*** EXTRACTED MATERIAL Section Begins ***

-- ==== Sys2Proof/Machine/SwitchBase.lean ====
section
/-! DEFINITION. The switch buffer (R263 to R268): cells and depths, the shared pool, how a frame leaves an output, and the
end of a frame at its input. -/

namespace Sys2Proof.Machine

/-- Cells of a frame of `n` bytes (R263). -/
def cellsOf (n : Nat) : Nat := (n + 63) / 64

/-- Cells of the buffer (R263). -/
def bufferCells : Nat := 98304

def State.avg (s : State) (q : Nat) : Nat := Store.get 0 s.sw.avgs q
def State.setAvg (s : State) (q v : Nat) : State := { s with sw := { s.sw with avgs := Store.put 0 s.sw.avgs q v } }

/-- Occurrences of queue `q` in a list of queues. -/
def countOf (q : Nat) (l : List Nat) : Nat := (l.filter (· == q)).length

/-- Cells of a list of frames queued at egress queue `q` (R264). -/
def depthOf (q : Nat) : List SwFrame → Nat
  | [] => 0
  | f :: r => f.cells * countOf q f.outs + depthOf q r

/-- Depth of egress queue `q` in cells (R264). -/
def State.depth (s : State) (q : Nat) : Nat := depthOf q s.sw.frames

/-- Cells in use; a frame for several outputs is stored once (R263). -/
def State.usedCells (s : State) : Nat := (s.sw.frames.map fun f => f.cells).sum

/-- QMIN field of queue `q`. -/
def State.qminField (s : State) (q : Nat) : Nat := s.field (Addr.swQcfg q) 0 16

/-- QMIN as it acts: 0 while QMIN_OVER stands (R265). -/
def State.qmin (s : State) (q : Nat) : Nat := if s.sw.qminOver then 0 else s.qminField q

/-- HEADROOM in cells. -/
def State.headroom (s : State) : Nat := s.field Addr.swCtrl 16 9

/-- Shared cells of queue `q` (R264). -/
def State.sharedOf (s : State) (q : Nat) : Nat := s.depth q - s.qmin q

/-- SHARED_FREE: the pool less the shared cells of every queue (R264). -/
def State.sharedFree (s : State) : Nat :=
  bufferCells - ((List.range 64).map fun q => s.qmin q).sum - ((List.range 64).map fun q => s.sharedOf q).sum

/-- QMIN_OVER and BUF_LOW follow the present counts; entering one sets its event (R265, R275). -/
def State.swCheck (s : State) : State :=
  let short := decide (bufferCells - s.headroom < ((List.range 64).map fun q => s.qminField q).sum)
  let t := { s with sw := { s.sw with qminOver := short } }
  let t := if short && !s.sw.qminOver then t.event Addr.swEvents 3 else t
  let low := decide (t.sharedFree < t.headroom)
  let u := { t with sw := { t.sw with bufLow := low } }
  if low && !s.sw.bufLow then u.event Addr.swEvents 1 else u

/-- A frame whose last reader has finished frees its cells (R263). -/
def swLive (f : SwFrame) : Bool := f.opened || !f.outs.isEmpty || !f.started.isEmpty

/-- The frames with the first that equals `f` replaced by `g`: two stored frames alike in everything are two frames. -/
def replaceOne (f g : SwFrame) : List SwFrame → List SwFrame
  | [] => []
  | x :: r => if x = f then g :: r else x :: replaceOne f g r

/-- Frame `f` becomes `g`; finished frames are freed. -/
def State.swReplace (s : State) (f g : SwFrame) : State :=
  let fs := (replaceOne f g s.sw.frames).filter swLive
  ({ s with sw := { s.sw with frames := fs } }).swCheck

/-- A marked frame leaves output `o` (R267). -/
def State.tailMark (s : State) (o : Nat) (dup : Bool) : State :=
  let s := (s.inc (Addr.swPortTailMarked o)).event Addr.swEvents 0
  if dup then s.inc (Addr.swPortTailDup o) else s

/-- Bytes of the VLAN tags at the start of what follows the addresses: at most two (R282). -/
def tagBytes (bs : List Byte) : Nat :=
  let isTag (l : List Byte) : Bool := beNat (l.take 2) == 0x8100 || beNat (l.take 2) == 0x88A8
  if isTag bs then (if isTag (bs.drop 4) then 8 else 4) else 0

/-- The RCT that a station port appends (R299). -/
def rctOf (p : Nat) (seqNr : Half) (bytes : List Byte) : List Byte :=
  let size := bytes.length - 12 - tagBytes (bytes.drop 12) + 6
  beBytes 2 seqNr.toNat ++ beBytes 2 ((if p = 0 then 0xA else 0xB) * 4096 + size % 4096) ++ beBytes 2 0x88FB

/-- The bytes that station port `p` sends of a frame, without FCS. -/
def staBytes (p : Nat) (f : SwFrame) : List Byte :=
  match f.seqNr with
  | none => f.bytes
  | some q => f.bytes ++ rctOf p q f.bytes

/-- A station port sends a frame with its FCS; a marked one has the complement of the FCS and ends in an error code of the
port's PCS (R267, R305). -/
def State.ethSend (s : State) (p : Nat) (bytes : List Byte) (marked : Bool) : State :=
  let fcs := crc32Eth bytes
  s.emit (.eth p bytes (if marked then ~~~fcs else fcs)
    (if !marked then .plain else if s.flag (Addr.staCtrl p) 0 then .violation else .errorControl))

/-- A whole frame leaves output `o`, 0 to 3: the ring frames of its destinations, or the station port's frame; a marked
one ends in EBD or in the complemented FCS (R262, R267, R306). A hub that is no MEMBER sends nothing of its own into the
ring (R226). -/
def State.swLeave (s : State) (o : Nat) (f : SwFrame) : State :=
  if o < 2 then
    let p : RingPort := if o = 0 then .east else .west
    if s.ring.sync != .member then (s.inc Addr.ringTransitDropCount).event Addr.ringEvents 9
    else if s.active (ringLink p) then
      let s := s.each f.copies fun s r => s.linkSend (ringLink p) { r with dir := p, good := !f.bad }
      (s.inc (Addr.swPortTxFrames o)).when f.bad fun s => s.tailMark o f.dup
    else s.inc Addr.ringBreakDropCount
  else if (s.sta (o - 2)).link then
    let s := (s.ethSend (o - 2) (staBytes (o - 2) f) f.bad).inc (Addr.swPortTxFrames o)
    (s.inc (Addr.staTxFrames (o - 2))).when f.bad fun s => s.tailMark o f.dup
  else s.inc (Addr.staTxDiscardCount (o - 2))

/-- The last cell of an open frame is stored, or the frame proves bad: what has left cut-through ends so, a
store-and-forward copy of a bad frame is discarded, and a cut-through copy that waits keeps its mark (R266). -/
def State.swEnd (s : State) (f : SwFrame) (bad dup : Bool) : State :=
  let g := { f with opened := false, bad := f.bad || bad, dup := dup, started := [] }
  let s := s.each f.started fun s o => s.swLeave o g
  let keep := if g.bad then g.outs.filter fun q => g.cut.contains (q / 8) else g.outs
  let s := if g.bad then s.each (g.outs.filter fun q => !g.cut.contains (q / 8)) fun s q => s.inc (Addr.swPortDropBad (q / 8))
    else s
  s.swReplace f { g with outs := keep }

/-- The open frame that entered as ring frame `x`. -/
def State.swOfRing (s : State) (x : PortFrame) : Option SwFrame :=
  s.sw.frames.find? fun f => f.opened && f.origin == some x

end Sys2Proof.Machine
end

*** EXTRACTED MATERIAL Section Ends ***

- [WORK INSTRUCTIONS] Only lines that include "qminOver" belong in the answer; return them from the entries above.

- [ANSWER AREA]
def State.qmin (s : State) (q : Nat) : Nat := if s.sw.qminOver then 0 else s.qminField q
  let t := { s with sw := { s.sw with qminOver := short } }
  let t := if short && !s.sw.qminOver then t.event Addr.swEvents 3 else t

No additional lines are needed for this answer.